3.1. Endophyte-poplar biosystems for soil phytoremediation
Endophytes colonise the plant host promoting plant growth and health by a symbiotic relationship. Poplar genes will be edited to facilitate colonization by selected microbes and enhanced Cd, Hg sequestration. Moreover, microbial communities will be managed to withstand stressful conditions, increase pollutants degradation, increase metal availability for the plant and promote plant growth.

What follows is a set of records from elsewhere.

-- ==== Sys2Proof/Laws/Builders.lean ====
section
/-! SUPPORT. What each frame builder can make (spec/44_brands_flat_word.md, spec/45_brands_byte_array.md,
spec/46_brands_toggle_multipacket.md): its frames, their lengths and checksums, and its plan. -/

namespace Sys2Proof.Machine

/-! ### LG's word -/

/-- A nibble by its bits. -/
theorem nib_putw (w0 x : Word) (k : Nat) (hk : k < 8) :
    (putw w0 8 0xF x).extractLsb' (4 * k) 4 = if k = 2 then x.extractLsb' 0 4 else w0.extractLsb' (4 * k) 4 := by
  unfold putw
  interval_cases k <;> refine BitVec.eq_of_getLsbD_eq fun i hi => ?_ <;> interval_cases i <;> simp

/-- A value put into the empty nibble 0. -/
theorem nib_or (w : Word) (x : BitVec 4) (h : w.extractLsb' 0 4 = 0) (k : Nat) (hk : k < 8) :
    (w ||| x.setWidth 32).extractLsb' (4 * k) 4 = if k = 0 then x else w.extractLsb' (4 * k) 4 := by
  interval_cases k
  · refine BitVec.eq_of_getLsbD_eq fun i hi => ?_
    have := congrArg (fun z : BitVec 4 => z.getLsbD i) h
    interval_cases i <;> simp at this ⊢ <;> simp [this]
  all_goals
    refine BitVec.eq_of_getLsbD_eq fun i hi => ?_
    interval_cases i <;> simp

/-- The nibble sum does not read nibble 0 (R223). -/
theorem nibsum_congr (w v : Word) (h : ∀ k, 1 ≤ k → k < 8 → w.extractLsb' (4 * k) 4 = v.extractLsb' (4 * k) 4) : nibsum w = nibsum v := by
  unfold nibsum nibble
  rw [h 1, h 2, h 3, h 4, h 5, h 6, h 7] <;> decide

/-- The nibble sum as a sum of numbers modulo 16 (R223). -/
theorem nibsum_toNat (w : Word) : (nibsum w).toNat = ((List.range 7).map fun k => (w.extractLsb' (4 * (k + 1)) 4).toNat).sum % 16 := by
  unfold nibsum nibble
  simp only [BitVec.toNat_add, List.range_succ, List.range_zero, List.nil_append, List.map_append, List.map_cons, List.map_nil, List.sum_append, List.sum_cons, List.sum_nil, Nat.reduceAdd, Nat.reduceMul]
  omega

/-- Everything about LG's emitted word (spec/44_brands_flat_word.md R270). -/
theorem lgFinal_spec (c : Configuration) (hc : c.WellFormed) (n : NormCmd) (hn : n.ValidFor c.lg.base) (v : PsView) :
    let w1 := lgWord c n v
    let w := w1 ||| (nibsum w1).setWidth 32
    (if c.lg.base.tempModes n.mode then ((w.extractLsb' 8 4).toNat : Int) = n.temp / 2 - 15
      else w.extractLsb' 8 4 = (c.lg.ctrl n v).extractLsb' 8 4) ∧
    w.extractLsb' 0 4 = nibsum w ∧
    (∀ k, k < 8 → k ≠ 0 → k ≠ 2 → w.extractLsb' (4 * k) 4 = (c.lg.ctrl n v).extractLsb' (4 * k) 4) := by
  intro w1 w
  have hr := hc.lg
  have hs : ∀ k, k < 8 → ((c.lg.ctrl n v).setWidth 32).extractLsb' (4 * k) 4 = (c.lg.ctrl n v).extractLsb' (4 * k) 4 := by
    intro k hk
    refine BitVec.eq_of_getLsbD_eq fun i hi => ?_
    simp
    interval_cases k <;> interval_cases i <;> simp
  have h0 := hr.sumZero n v hn
  have hw1 : ∀ k, k < 8 → k ≠ 2 → w1.extractLsb' (4 * k) 4 = (c.lg.ctrl n v).extractLsb' (4 * k) 4 := by
    intro k hk h2
    show (lgWord c n v).extractLsb' _ _ = _
    unfold lgWord
    split
    · exact (nib_putw _ _ k hk).trans ((if_neg h2).trans (hs k hk))
    · exact hs k hk
  have hw10 : w1.extractLsb' 0 4 = 0 := (hw1 0 (by decide) (by decide)).trans h0
  have hw : ∀ k, k < 8 → w.extractLsb' (4 * k) 4 = if k = 0 then nibsum w1 else w1.extractLsb' (4 * k) 4 := nib_or w1 _ hw10
  have hsum : nibsum w = nibsum w1 := nibsum_congr _ _ fun k h1 hk => (hw k hk).trans (if_neg (by omega))
  refine ⟨?_, ?_, ?_⟩
  · have e : w.extractLsb' 8 4 = w1.extractLsb' 8 4 := hw 2 (by decide)
    rw [e]
    split
    · rename_i hm
      have e2 : w1.extractLsb' 8 4 = (BitVec.ofInt 32 (floorHalf n.temp - lgTempOffset)).extractLsb' 0 4 := by
        show (lgWord c n v).extractLsb' 8 4 = _
        unfold lgWord
        rw [if_pos hm]
        exact nib_putw _ _ 2 (by decide)
      rw [e2]
      have h1 := hn.low; have h2 := hn.high; obtain ⟨h3, h4⟩ := lg_range _ hr
      obtain ⟨k, hk⟩ : ∃ k : Nat, floorHalf n.temp - lgTempOffset = k := ⟨(floorHalf n.temp - lgTempOffset).toNat, by unfold floorHalf lgTempOffset; omega⟩
      have hk15 : k < 16 := by unfold floorHalf lgTempOffset at hk; omega
      have : n.temp / 2 - 15 = k := hk
      rw [this, hk]
      interval_cases k <;> rfl
    · rename_i hm
      show (lgWord c n v).extractLsb' _ _ = _
      unfold lgWord
      rw [if_neg hm]
      exact hs 2 (by decide)
  · rw [hsum]; exact hw 0 (by decide)
  · intro k hk h0 h2
    exact (hw k hk).trans ((if_neg h0).trans (hw1 k hk h2))


/-! ### Single steps -/

/-- A trailing checksum changes the last byte only (R224). -/
theorem finish_dropLast (d : Descriptor) (f : List Byte) (h : f ≠ []) (hk : trailingKind d.checksumKind) :
    (finish d f).dropLast = f.dropLast := by
  unfold finish
  rcases hk with hk | hk <;> rw [hk] <;> exact (setTrailing_spec _ _ h).1

/-- A frame of at least four bytes is not empty. -/
theorem ne_nil_of_length (f : List Byte) (n : Nat) (h : f.length = n) (h4 : 4 ≤ n) : f ≠ [] := by
  rintro rfl
  simp at h
  omega

/-- The Gree model that a bound façade's view selects (R320). -/
theorem greeModel_eq (c : Configuration) (m : Fin 7) (v : PsView) (h : v.modelVariant = (Target.gree m).variant) :
    greeModel c v = c.gree m := by
  unfold greeModel
  rw [h]
  fin_cases m <;> rfl

/-- The frame lengths of a descriptor with one frame (R453 d). -/
theorem oneByteFrame_len (d : Descriptor) (h : d.OneByteFrame) : 4 ≤ d.frameLen 0 ∧ d.frameLen 0 ≤ 43 :=
  frameLen_range _ h.base 0 (by rw [h.one]; decide)

/-! ### Frames -/

/-- The frames of a target have their lengths (R69 a, R453 d). -/
def framesOk (d : Descriptor) (fs : List Frame) : Prop :=
  1 ≤ fs.length ∧ fs.length ≤ 3 ∧ ∀ (k : Nat) (f : Frame), fs[k]? = some f →
    match f with
    | .bytes bs => bs.length = d.frameLen k ∧ 4 ≤ bs.length ∧ bs.length ≤ 43
    | .word m w => d.extent = .bits m ∧ m ≤ 32 ∧ w.toNat < 2 ^ m

theorem framesOk_one (d : Descriptor) (h : d.OneByteFrame) (f : List Byte) (hf : f.length = d.frameLen 0) :
    framesOk d [.bytes f] := by
  have := oneByteFrame_len d h
  refine ⟨Nat.le_refl 1, (by decide : 1 ≤ 3), ?_⟩
  rintro (_ | k) g hg
  · cases hg
    exact ⟨hf, by omega, by omega⟩
  · simp at hg

/-- The frames a builder makes have their lengths (R69 a). -/
theorem builderOf_frames (c : Configuration) (hc : c.WellFormed) (t : Target) (n : NormCmd) (v : PsView)
    (hn : n.ValidFor (c.desc t)) (hv : v.modelVariant = t.variant) : framesOk (c.desc t) (builderOf c t n v).frames := by
  cases t
  case lg =>
    refine ⟨Nat.le_refl 1, (by decide : 1 ≤ 3), ?_⟩
    rintro (_ | k) g hg
    · cases hg
      refine ⟨hc.lg.extent, by decide, ?_⟩
      have h7 := (lgFinal_spec c hc n hn v).2.2 7 (by decide) (by decide) (by decide)
      generalize lgWord c n v ||| (nibsum (lgWord c n v)).setWidth 32 = w at h7
      have h0 : (c.lg.ctrl n v).extractLsb' (4 * 7) 4 = 0 := by
        refine BitVec.eq_of_getLsbD_eq fun i hi => ?_
        interval_cases i <;> simp
      have hx := congrArg BitVec.toNat (h7.trans h0)
      rw [BitVec.extractLsb'_toNat] at hx
      simp only [Nat.shiftRight_eq_div_pow, BitVec.ofNat_eq_ofNat, BitVec.toNat_ofNat] at hx
      have := w.isLt
      unfold lgFrameBits
      omega
    · simp [builderOf, buildLg] at hg
  case whynter =>
    refine ⟨Nat.le_refl 1, (by decide : 1 ≤ 3), ?_⟩
    rintro (_ | k) g hg
    · cases hg
      exact ⟨hc.whynter.extent, by decide, BitVec.isLt _⟩
    · simp [builderOf, buildWhynter] at hg
  case yashima =>
    have h := hc.yashima
    have hl := (h.ctrl.length n v hn).trans h.len.symm
    exact framesOk_one _ h.desc _ ((finish_length _ h.desc.base _).trans ((putTemp_length ..).trans hl))
  case ballu =>
    have h := hc.ballu
    have hl := (h.ctrl.length n v hn).trans h.len.symm
    exact framesOk_one _ h.desc _ ((finish_length _ h.desc.base _).trans (by rw [List.length_set]; exact hl))
  case tcl =>
    have h := hc.tcl
    refine framesOk_one _ h.desc _ ((finish_length _ h.desc.base _).trans ?_)
    have hl := h.ctrl.length n v hn
    split
    · simpa [putTclTemp] using hl
    · exact hl
  case mitsubishi =>
    have h := hc.mitsubishi
    exact framesOk_one _ h.desc _ ((finish_length _ h.desc.base _).trans (h.ctrl.length n v hn))
  case midea =>
    have h := hc.midea
    exact framesOk_one _ h.desc _ ((finish_length _ h.desc.base _).trans (h.ctrl.length n v hn))
  case gree m =>
    have h := hc.gree m
    have hg := greeModel_eq c m v hv
    show framesOk _ [.bytes (greeFrame (greeModel c v) n v)]
    rw [hg]
    refine framesOk_one _ h.desc _ ?_
    show ((c.gree m).store _ _).length = _
    rw [← h.finish, h.desc.base.finishLength]
    exact h.ctrl.length n v hn
  case fujitsu =>
    have h := hc.fujitsu
    exact framesOk_one _ h.desc _ ((finish_length _ h.desc.base _).trans (h.ctrl.length n v hn))
  case nec =>
    have h := hc.nec
    exact framesOk_one _ h.desc _ ((finish_length _ h.desc.base _).trans (h.ctrl.length n v hn))
  case coolix =>
    have h := hc.coolix
    refine framesOk_one _ h.desc _ ?_
    unfold coolixFrame
    split
    · exact (finish_length _ h.desc.base _).trans ((putTemp_length ..).trans (h.ctrl.length n v hn))
    · exact h.swingLength
  case whirlpool =>
    have h := hc.whirlpool
    refine framesOk_one _ h.desc _ ((finish_length _ h.desc.base _).trans ?_)
    have hl := h.ctrl.length n v hn
    split
    · exact hl
    · simpa [putField] using hl
  case toshibaGeneric =>
    have h := hc.toshibaGeneric
    exact framesOk_one _ h.desc _ ((finish_length _ h.desc.base _).trans (h.ctrl.length n v hn))
  case toshibaRas2819t =>
    have h := hc.ras2819t
    have h4 := frameLen_range _ h.base 0 (by rw [h.two]; decide)
    have key : ∀ fs : List (List Byte), 1 ≤ fs.length → fs.length ≤ 2 → (∀ f ∈ fs, f.length = c.ras2819t.base.frameLen 0) →
        framesOk c.ras2819t.base (fs.map Frame.bytes) := by
      intro fs h1 h2 hf
      refine ⟨by simpa using h1, by simp; omega, ?_⟩
      intro k g hg
      rw [List.getElem?_map, Option.map_eq_some_iff] at hg
      obtain ⟨f, hk, rfl⟩ := hg
      have hm := hf f (List.mem_of_getElem? hk)
      have hk2 := (List.getElem?_eq_some_iff.1 hk).1
      have e : c.ras2819t.base.frameLen k = c.ras2819t.base.frameLen 0 := by
        rcases (by omega : k = 0 ∨ k = 1) with rfl | rfl
        · rfl
        · exact h.equal
      exact ⟨by rw [e]; exact hm, by omega, by omega⟩
    show framesOk _ ((ras2819tFrames c n v).map Frame.bytes)
    unfold ras2819tFrames
    split
    · refine key _ (by simp [ras2819tNormal]) (by simp [ras2819tNormal]) ?_
      simp only [ras2819tNormal, List.mem_cons, List.not_mem_nil, or_false]
      rintro f (rfl | rfl)
      · exact (finish_length _ h.base _).trans (h.ctrl0.length n v hn)
      · exact (finish_length _ h.base _).trans (h.ctrl1.length n v hn)
    · exact key _ (by rcases h.toggleCount with e | e <;> omega) (by rcases h.toggleCount with e | e <;> omega) h.toggleLength
  case toshibaRacPt1411hwru =>
    have h := hc.racPt
    have h0 := frameLen_range _ h.base 0 (by rw [h.two]; decide)
    have h1 := frameLen_range _ h.base 1 (by rw [h.two]; decide)
    have l0 : (racPtMain c n v).length = c.racPt.base.frameLen 0 :=
      (finish_length _ h.base _).trans ((putTemp_length ..).trans (h.main.length n v hn))
    have l1 : (racPtSwing c n v).length = c.racPt.base.frameLen 1 := (finish_length _ h.base _).trans (h.swing.length n v hn)
    refine ⟨(by decide : 1 ≤ 2), (by decide : 2 ≤ 3), ?_⟩
    rintro (_ | _ | k) g hg
    · cases hg
      exact ⟨l0, by omega, by omega⟩
    · cases hg
      exact ⟨l1, by omega, by omega⟩
    · simp [builderOf, buildToshibaRacPt1411hwru] at hg
  case daikin =>
    have h := hc.daikin
    have h0 := frameLen_range _ h.base 0 (by rw [h.three]; decide)
    have h1 := frameLen_range _ h.base 1 (by rw [h.three]; decide)
    have h2 := frameLen_range _ h.base 2 (by rw [h.three]; decide)
    have l0 := (finish_length c.daikin.base h.base _).trans (h.block0.length n v hn)
    have l1 := (finish_length c.daikin.base h.base _).trans (h.block1.length n v hn)
    have l2 := (finish_length c.daikin.base h.base _).trans (h.block2.length n v hn)
    refine ⟨(by decide : 1 ≤ 3), Nat.le_refl 3, ?_⟩
    rintro (_ | _ | _ | k) g hg
    · cases hg
      exact ⟨l0, by omega, by omega⟩
    · cases hg
      exact ⟨l1, by omega, by omega⟩
    · cases hg
      exact ⟨l2, by omega, by omega⟩
    · simp [builderOf, buildDaikin, daikinBlocks] at hg
  case hitachi =>
    have h := hc.hitachi
    exact framesOk_one _ h.desc _
      ((finish_length _ h.desc.base _).trans ((invertPairs_length ..).trans (h.ctrl.length n v hn)))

These traits will be achieved by editing targets genes of selected microbes with the use of computational databases and tools.
3.2. Microbial-assisted phytoremediation of salt marsh sediments
Microbial diversity will be examined to find candidates for symbiotic association with salt marsh plants towards degradation of micropollutants (e.g., nonylphenol, octylphenol, pentachlorophenol, paroxetine, bezafibrate) in estuarine sediments, enhancement of plant growth and promotion of metal (Cu, Cd) uptake.

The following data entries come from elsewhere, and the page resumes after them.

-- ==== Sys2Proof/Laws/Step.lean ====
section
/-! SUPPORT. What a step and a run can do. -/

namespace Sys2Proof

/-- Every word decodes to an instruction that stands under the binding (spec/30_encoding.md R107, R114). -/
theorem wellFormed_decode (b : Option Target) (cw : Word) : (decode b cw).wellFormed b = true := by
  unfold decode
  split <;> first | rfl | exact wellFormed_decodeGenerate _ _ | exact wellFormed_decodeQuery _ _

namespace Machine

/-- No meaning faults or refuses (spec/60_exceptions.md R415, R422). -/
theorem exec_next (i : Instr) (s : State) : ∃ t, exec i s = .next t := by
  cases i <;> exact ⟨_, rfl⟩

/-- Everything a step can do: idle, reset, execute the command offered, let a duration be taken, or wait. -/
theorem step_cases (s : State) :
    (s.inputs = [] ∧ step s = .next (s.sampled [])) ∨
    ∃ p rest, s.inputs = p :: rest ∧
      ((p.rst = true ∧ step s = .next { State.reset with inputs := rest }) ∨
       (p.rst = false ∧ ¬ s.cur < s.pq.length ∧ p.cmdValid = true ∧
          step s = exec (decode s.binding p.cmdWord) (s.sampled rest)) ∨
       (p.rst = false ∧ ¬ s.cur < s.pq.length ∧ p.cmdValid = false ∧ step s = .next (s.sampled rest)) ∨
       (p.rst = false ∧ s.cur < s.pq.length ∧ p.pulseReady = true ∧ step s = .next (s.sampled rest).take) ∨
       (p.rst = false ∧ s.cur < s.pq.length ∧ p.pulseReady = false ∧ step s = .next (s.sampled rest))) := by
  rcases h : s.inputs with _ | ⟨p, rest⟩
  · exact .inl ⟨rfl, by simp [step, h]⟩
  · refine .inr ⟨p, rest, rfl, ?_⟩
    by_cases hc : s.cur < s.pq.length <;> rcases hr : p.rst <;> rcases hv : p.cmdValid <;> rcases hp : p.pulseReady <;>
      simp [step, serve, h, hr, hv, hp, hc, State.cmdReady, State.pulseValid]

/-- A step always answers a next state (spec/70_reset_and_hazards.md R469). -/
theorem step_next (s : State) : ∃ t, step s = .next t := by
  rcases step_cases s with ⟨_, h⟩ | ⟨p, rest, _, ⟨_, h⟩ | ⟨_, _, _, h⟩ | ⟨_, _, _, h⟩ | ⟨_, _, _, h⟩ | ⟨_, _, _, h⟩⟩
  all_goals first | exact ⟨_, h⟩ | (rw [h]; exact exec_next _ _)

/-- A run whose first step answers a next state goes on from there. -/
theorem run_next (M : Host.Core) (n : Nat) (s t : M.State) (h : M.step s = .next t) : M.run (n + 1) s = M.run n t := by
  rw [Host.Core.run.eq_def]
  simp only [h]

/-- The same for this machine. -/
theorem run_succ (n : Nat) (s t : State) (h : step s = .next t) :
    Host.Core.run Sys2Proof.core (n + 1) s = Host.Core.run Sys2Proof.core n t :=
  run_next Sys2Proof.core n s t h

end Machine

end Sys2Proof
end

3.3. PGPR-assisted phytoremediation of wastewater
Plant Growth Promoting Rhizobacteria (PGPR) will be employed to increase availability of contaminants to plants in aquatic systems and to cope with induced stresses. Phytoremediation will be achieved by the use of aquatic plants, BES and carrier-assisted PGPR inocula to be use for removal of toxic metal ions and pesticides from aqueous solutions.

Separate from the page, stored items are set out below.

/-! ### The words that QUERY answers (R24, R37, R160 to R167) -/

/-- A flag at place `i` is the bit `i` of its word and no other. -/
theorem flagAt_getLsbD (i j : Nat) (hi : i < 32) (b : Bool) : (flagAt i b).getLsbD j = (decide (j = i) && b) := by
  cases b with
  | false => simp [flagAt]
  | true =>
    rw [Bool.eq_iff_iff]
    simp only [flagAt, if_true, BitVec.getLsbD_shiftLeft, BitVec.getLsbD_one, Bool.and_eq_true, Bool.not_eq_true',
      decide_eq_true_eq, decide_eq_false_iff_not, and_true]
    omega

/-- A word of flags, the first at place `i` and the others above it, beside the bits of `w`: the way the masks of R37 are
made. -/
def flagsFrom (i : Nat) (w : Word) : List Bool → Word
  | [] => w
  | b :: bs => flagsFrom (i + 1) (w ||| flagAt i b) bs

theorem flagsFrom_getLsbD (bs : List Bool) (j : Nat) : ∀ (i : Nat) (w : Word), i + bs.length ≤ 32 →
    (flagsFrom i w bs).getLsbD j = (w.getLsbD j || (decide (i ≤ j) && bs.getD (j - i) false)) := by
  induction bs with
  | nil => simp [flagsFrom]
  | cons b bs ih =>
    intro i w fits
    rw [List.length_cons] at fits
    rw [flagsFrom, ih (i + 1) _ (by omega), BitVec.getLsbD_or, flagAt_getLsbD i j (by omega)]
    rcases Nat.lt_trichotomy j i with below | rfl | above
    · simp [below.ne, below.not_ge, (below.trans (Nat.lt_succ_self i)).not_ge]
    · simp
    · have next : j - i = (j - (i + 1)) + 1 := by omega
      simp [above.ne', above.le, Nat.succ_le_of_lt above, next]

/-- The mask of a list of flags, the first at place 0. -/
def maskOf (bs : List Bool) : Word := flagsFrom 0 0#32 bs

section
variable {bs : List Bool} (fits : bs.length ≤ 32)
include fits

/-- Bit `j` of a mask is the flag at place `j` of its list. -/
theorem maskOf_getLsbD (j : Nat) : (maskOf bs).getLsbD j = bs.getD j false := by
  rw [maskOf, flagsFrom_getLsbD bs j 0 0#32 (by omega)]
  simp

/-- A mask of `n` flags is a number of `n` bits. -/
theorem maskOf_lt : (maskOf bs).toNat < 2 ^ bs.length := by
  refine Nat.lt_pow_two_of_testBit _ fun j above => ?_
  rw [BitVec.testBit_toNat, maskOf_getLsbD fits, List.getD_eq_default _ _ above]

end

/-- SUPPORTED_MODES has bit `i` for the mode of code `i`, and seven bits (R163). -/
theorem modesMask_spec (p : Mode → Bool) :
    (∀ m : Mode, (modesMask p).getLsbD m.code.toNat = p m) ∧ (modesMask p).toNat < 2 ^ 7 := by
  have mask : modesMask p = maskOf [p .off, p .heat, p .cool, p .dry, p .fanOnly, p .auto, p .heatCool] := by
    simp [maskOf, flagsFrom, modesMask]
  rw [mask]
  refine ⟨fun m => ?_, maskOf_lt (by simp)⟩
  rw [maskOf_getLsbD (by simp)]
  cases m <;> rfl

/-- SUPPORTED_FANS has bit `i` for the fan speed of code `i`, and five bits (R164). -/
theorem fansMask_spec (p : FanSpeed → Bool) :
    (∀ f : FanSpeed, (fansMask p).getLsbD f.code.toNat = p f) ∧ (fansMask p).toNat < 2 ^ 5 := by
  have mask : fansMask p = maskOf [p .auto, p .low, p .medium, p .high, p .quiet] := by
    simp [maskOf, flagsFrom, fansMask]
  rw [mask]
  refine ⟨fun f => ?_, maskOf_lt (by simp)⟩
  rw [maskOf_getLsbD (by simp)]
  cases f <;> rfl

3.4. Bioelectrochemical Systems (BES)
Microbial conversion includes both oxidation and reduction pathways that involve donation and acceptance of electron in solutions, thus driving biological processes. Electroactive bacteria can exchange electrons also with electrodes. BES reactors are hosting microbial biofilms on electrodes driving oxidation/reduction (removal) of several types of pollutants, including hydrocarbons (aromatic, chlorinated, aliphatic, BTEX), metals, nitrates, sulfates, antibiotics.
3.5. Artificially assembled consortia
Consortia are exposed and enriched in specific polluted samples, where their micro-position ensure efficient metabolites exchange and multi-step degradation of complex pollutants. The consortia will be isolated, selected and micro-structured to prepare spatially oriented artificial bacterial consortia to be applied in bioremediation processes (water, soil and sediment), in electroactive biofilms (BES) and in immobilised in carriers (plant-based systems).
3.6. Strategies based on genetic modification of bacteria
Bottleneck reactions in the desired degradation pathway will also be addressed from a synthetic biology approach by targeting the appropriate genes or regulatory mechanisms. Robust microorganisms will be generated for the bioremediation of the pollutants. Engineered bacteria will provide the functionalities lacking in the autochthonous community through cell bioaugmentation or through genetic bioaugmentation Any concern from the use of Genetically-Modified microorganisms is minimised by implementing safe-by-design strategies.
4. Evaluation of pollutants removal and detoxification
For the characterisation of pollutants and multiresidue analysis of traces, there are employed several analytical instruments and methods including: Liquid or gas chromatography coupled to tandem mass spectrometry (LC-MS/MS, GC-MS/MS), micro-liquid chromatography (μLC-MS/MS), high resolution mass spectrometry (HRMS) and the use of time-of-flight or orbitrap analysers. (Eco)toxicity analysis will be based on the guidelines of Environmental Risk Assessment (ERA) for toxicity testing. QSAR models, namely theoretical modelling and simulation of physicochemical properties, will be implemented for in silico analysis and minimisation of in vitro/vivo experimentation.